Segment Start: ENTRIES PROVIDED
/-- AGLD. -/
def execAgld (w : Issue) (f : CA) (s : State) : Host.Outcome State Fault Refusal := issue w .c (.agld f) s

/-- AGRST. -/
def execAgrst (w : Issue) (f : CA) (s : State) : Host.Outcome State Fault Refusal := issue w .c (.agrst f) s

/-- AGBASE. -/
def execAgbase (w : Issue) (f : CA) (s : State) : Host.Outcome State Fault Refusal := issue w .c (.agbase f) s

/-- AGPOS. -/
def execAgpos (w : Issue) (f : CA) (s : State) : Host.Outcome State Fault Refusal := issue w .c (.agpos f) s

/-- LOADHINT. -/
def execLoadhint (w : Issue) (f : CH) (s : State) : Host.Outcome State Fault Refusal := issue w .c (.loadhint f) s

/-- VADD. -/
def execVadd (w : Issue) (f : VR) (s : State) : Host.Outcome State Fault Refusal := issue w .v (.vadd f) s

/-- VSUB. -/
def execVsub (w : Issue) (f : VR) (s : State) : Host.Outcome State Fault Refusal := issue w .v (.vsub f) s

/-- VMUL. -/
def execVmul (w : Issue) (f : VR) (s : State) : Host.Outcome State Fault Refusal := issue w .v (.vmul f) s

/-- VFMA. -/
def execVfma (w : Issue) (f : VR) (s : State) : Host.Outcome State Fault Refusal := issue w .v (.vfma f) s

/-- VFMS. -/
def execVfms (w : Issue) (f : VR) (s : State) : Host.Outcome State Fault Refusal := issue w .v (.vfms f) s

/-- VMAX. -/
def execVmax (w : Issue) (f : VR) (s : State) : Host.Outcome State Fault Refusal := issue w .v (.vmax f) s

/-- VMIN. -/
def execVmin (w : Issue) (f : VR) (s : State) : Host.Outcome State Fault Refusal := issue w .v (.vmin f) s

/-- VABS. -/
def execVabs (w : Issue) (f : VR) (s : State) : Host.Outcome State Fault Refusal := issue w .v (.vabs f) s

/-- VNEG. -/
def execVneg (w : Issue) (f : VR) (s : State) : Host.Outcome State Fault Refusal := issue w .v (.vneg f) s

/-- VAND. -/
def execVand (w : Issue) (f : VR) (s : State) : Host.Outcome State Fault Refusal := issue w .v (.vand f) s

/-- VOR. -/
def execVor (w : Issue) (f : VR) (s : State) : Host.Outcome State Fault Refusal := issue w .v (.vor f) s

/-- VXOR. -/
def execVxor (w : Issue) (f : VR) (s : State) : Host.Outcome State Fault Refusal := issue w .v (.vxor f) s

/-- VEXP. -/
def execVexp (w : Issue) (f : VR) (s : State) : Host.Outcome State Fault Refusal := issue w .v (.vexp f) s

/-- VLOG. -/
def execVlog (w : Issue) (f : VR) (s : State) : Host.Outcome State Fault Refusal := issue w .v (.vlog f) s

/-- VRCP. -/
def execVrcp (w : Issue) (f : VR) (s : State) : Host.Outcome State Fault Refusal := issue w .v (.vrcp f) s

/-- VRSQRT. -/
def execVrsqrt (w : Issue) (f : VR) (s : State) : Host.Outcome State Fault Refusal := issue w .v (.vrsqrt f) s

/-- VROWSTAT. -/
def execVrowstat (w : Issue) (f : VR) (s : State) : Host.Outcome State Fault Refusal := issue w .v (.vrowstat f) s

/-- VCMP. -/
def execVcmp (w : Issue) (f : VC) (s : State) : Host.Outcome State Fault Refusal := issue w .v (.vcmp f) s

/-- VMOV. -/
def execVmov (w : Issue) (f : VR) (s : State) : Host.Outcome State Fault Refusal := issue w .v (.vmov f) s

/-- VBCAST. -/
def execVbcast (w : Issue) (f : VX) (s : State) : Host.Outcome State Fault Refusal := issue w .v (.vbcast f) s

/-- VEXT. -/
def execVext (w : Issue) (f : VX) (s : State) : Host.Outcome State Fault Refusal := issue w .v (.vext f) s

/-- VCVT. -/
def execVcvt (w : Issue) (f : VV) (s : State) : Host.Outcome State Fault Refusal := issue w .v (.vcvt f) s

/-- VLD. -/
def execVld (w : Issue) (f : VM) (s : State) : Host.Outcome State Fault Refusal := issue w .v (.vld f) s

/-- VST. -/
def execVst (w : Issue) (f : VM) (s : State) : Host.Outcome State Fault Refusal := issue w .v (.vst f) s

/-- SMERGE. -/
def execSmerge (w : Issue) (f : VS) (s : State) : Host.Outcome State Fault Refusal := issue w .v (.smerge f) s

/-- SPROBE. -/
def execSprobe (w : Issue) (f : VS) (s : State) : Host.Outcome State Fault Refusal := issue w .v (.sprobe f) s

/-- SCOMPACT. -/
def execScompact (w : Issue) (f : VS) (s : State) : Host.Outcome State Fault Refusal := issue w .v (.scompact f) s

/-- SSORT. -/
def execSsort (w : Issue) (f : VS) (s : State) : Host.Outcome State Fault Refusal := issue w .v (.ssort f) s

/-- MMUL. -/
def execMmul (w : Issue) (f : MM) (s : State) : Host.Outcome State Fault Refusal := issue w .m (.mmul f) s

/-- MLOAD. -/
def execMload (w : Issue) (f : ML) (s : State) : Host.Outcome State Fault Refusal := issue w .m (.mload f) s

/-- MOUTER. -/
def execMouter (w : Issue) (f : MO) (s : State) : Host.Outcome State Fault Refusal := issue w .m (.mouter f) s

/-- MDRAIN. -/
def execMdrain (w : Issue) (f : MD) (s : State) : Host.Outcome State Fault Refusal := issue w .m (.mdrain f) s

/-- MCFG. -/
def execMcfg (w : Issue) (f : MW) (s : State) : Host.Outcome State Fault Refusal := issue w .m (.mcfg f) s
Segment End: ENTRIES PROVIDED
* [ASSIGNED TASK] Every entry above needs to be written out again exactly.

* [RESULT FOR THIS TASK]
/-- AGLD. -/
def execAgld (w : Issue) (f : CA) (s : State) : Host.Outcome State Fault Refusal := issue w .c (.agld f) s

/-- AGRST. -/
def execAgrst (w : Issue) (f : CA) (s : State) : Host.Outcome State Fault Refusal := issue w .c (.agrst f) s

/-- AGBASE. -/
def execAgbase (w : Issue) (f : CA) (s : State) : Host.Outcome State Fault Refusal := issue w .c (.agbase f) s

/-- AGPOS. -/
def execAgpos (w : Issue) (f : CA) (s : State) : Host.Outcome State Fault Refusal := issue w .c (.agpos f) s

/-- LOADHINT. -/
def execLoadhint (w : Issue) (f : CH) (s : State) : Host.Outcome State Fault Refusal := issue w .c (.loadhint f) s

/-- VADD. -/
def execVadd (w : Issue) (f : VR) (s : State) : Host.Outcome State Fault Refusal := issue w .v (.vadd f) s

/-- VSUB. -/
def execVsub (w : Issue) (f : VR) (s : State) : Host.Outcome State Fault Refusal := issue w .v (.vsub f) s

/-- VMUL. -/
def execVmul (w : Issue) (f : VR) (s : State) : Host.Outcome State Fault Refusal := issue w .v (.vmul f) s

/-- VFMA. -/
def execVfma (w : Issue) (f : VR) (s : State) : Host.Outcome State Fault Refusal := issue w .v (.vfma f) s

/-- VFMS. -/
def execVfms (w : Issue) (f : VR) (s : State) : Host.Outcome State Fault Refusal := issue w .v (.vfms f) s

/-- VMAX. -/
def execVmax (w : Issue) (f : VR) (s : State) : Host.Outcome State Fault Refusal := issue w .v (.vmax f) s

/-- VMIN. -/
def execVmin (w : Issue) (f : VR) (s : State) : Host.Outcome State Fault Refusal := issue w .v (.vmin f) s

/-- VABS. -/
def execVabs (w : Issue) (f : VR) (s : State) : Host.Outcome State Fault Refusal := issue w .v (.vabs f) s

/-- VNEG. -/
def execVneg (w : Issue) (f : VR) (s : State) : Host.Outcome State Fault Refusal := issue w .v (.vneg f) s

/-- VAND. -/
def execVand (w : Issue) (f : VR) (s : State) : Host.Outcome State Fault Refusal := issue w .v (.vand f) s

/-- VOR. -/
def execVor (w : Issue) (f : VR) (s : State) : Host.Outcome State Fault Refusal := issue w .v (.vor f) s

/-- VXOR. -/
def execVxor (w : Issue) (f : VR) (s : State) : Host.Outcome State Fault Refusal := issue w .v (.vxor f) s

/-- VEXP. -/
def execVexp (w : Issue) (f : VR) (s : State) : Host.Outcome State Fault Refusal := issue w .v (.vexp f) s

/-- VLOG. -/
def execVlog (w : Issue) (f : VR) (s : State) : Host.Outcome State Fault Refusal := issue w .v (.vlog f) s

/-- VRCP. -/
def execVrcp (w : Issue) (f : VR) (s : State) : Host.Outcome State Fault Refusal := issue w .v (.vrcp f) s

/-- VRSQRT. -/
def execVrsqrt (w : Issue) (f : VR) (s : State) : Host.Outcome State Fault Refusal := issue w .v (.vrsqrt f) s

/-- VROWSTAT. -/
def execVrowstat (w : Issue) (f : VR) (s : State) : Host.Outcome State Fault Refusal := issue w .v (.vrowstat f) s

/-- VCMP. -/
def execVcmp (w : Issue) (f : VC) (s : State) : Host.Outcome State Fault Refusal := issue w .v (.vcmp f) s

/-- VMOV. -/
def execVmov (w : Issue) (f : VR) (s : State) : Host.Outcome State Fault Refusal := issue w .v (.vmov f) s

/-- VBCAST. -/
def execVbcast (w : Issue) (f : VX) (s : State) : Host.Outcome State Fault Refusal := issue w .v (.vbcast f) s

/-- VEXT. -/
def execVext (w : Issue) (f : VX) (s : State) : Host.Outcome State Fault Refusal := issue w .v (.vext f) s

/-- VCVT. -/
def execVcvt (w : Issue) (f : VV) (s : State) : Host.Outcome State Fault Refusal := issue w .v (.vcvt f) s

/-- VLD. -/
def execVld (w : Issue) (f : VM) (s : State) : Host.Outcome State Fault Refusal := issue w .v (.vld f) s

/-- VST. -/
def execVst (w : Issue) (f : VM) (s : State) : Host.Outcome State Fault Refusal := issue w .v (.vst f) s

/-- SMERGE. -/
def execSmerge (w : Issue) (f : VS) (s : State) : Host.Outcome State Fault Refusal := issue w .v (.smerge f) s

/-- SPROBE. -/
def execSprobe (w : Issue) (f : VS) (s : State) : Host.Outcome State Fault Refusal := issue w .v (.sprobe f) s

/-- SCOMPACT. -/
def execScompact (w : Issue) (f : VS) (s : State) : Host.Outcome State Fault Refusal := issue w .v (.scompact f) s

/-- SSORT. -/
def execSsort (w : Issue) (f : VS) (s : State) : Host.Outcome State Fault Refusal := issue w .v (.ssort f) s

/-- MMUL. -/
def execMmul (w : Issue) (f : MM) (s : State) : Host.Outcome State Fault Refusal := issue w .m (.mmul f) s

/-- MLOAD. -/
def execMload (w : Issue) (f : ML) (s : State) : Host.Outcome State Fault Refusal := issue w .m (.mload f) s

/-- MOUTER. -/
def execMouter (w : Issue) (f : MO) (s : State) : Host.Outcome State Fault Refusal := issue w .m (.mouter f) s

/-- MDRAIN. -/
def execMdrain (w : Issue) (f : MD) (s : State) : Host.Outcome State Fault Refusal := issue w .m (.mdrain f) s

/-- MCFG. -/
def execMcfg (w : Issue) (f : MW) (s : State) : Host.Outcome State Fault Refusal := issue w .m (.mcfg f) s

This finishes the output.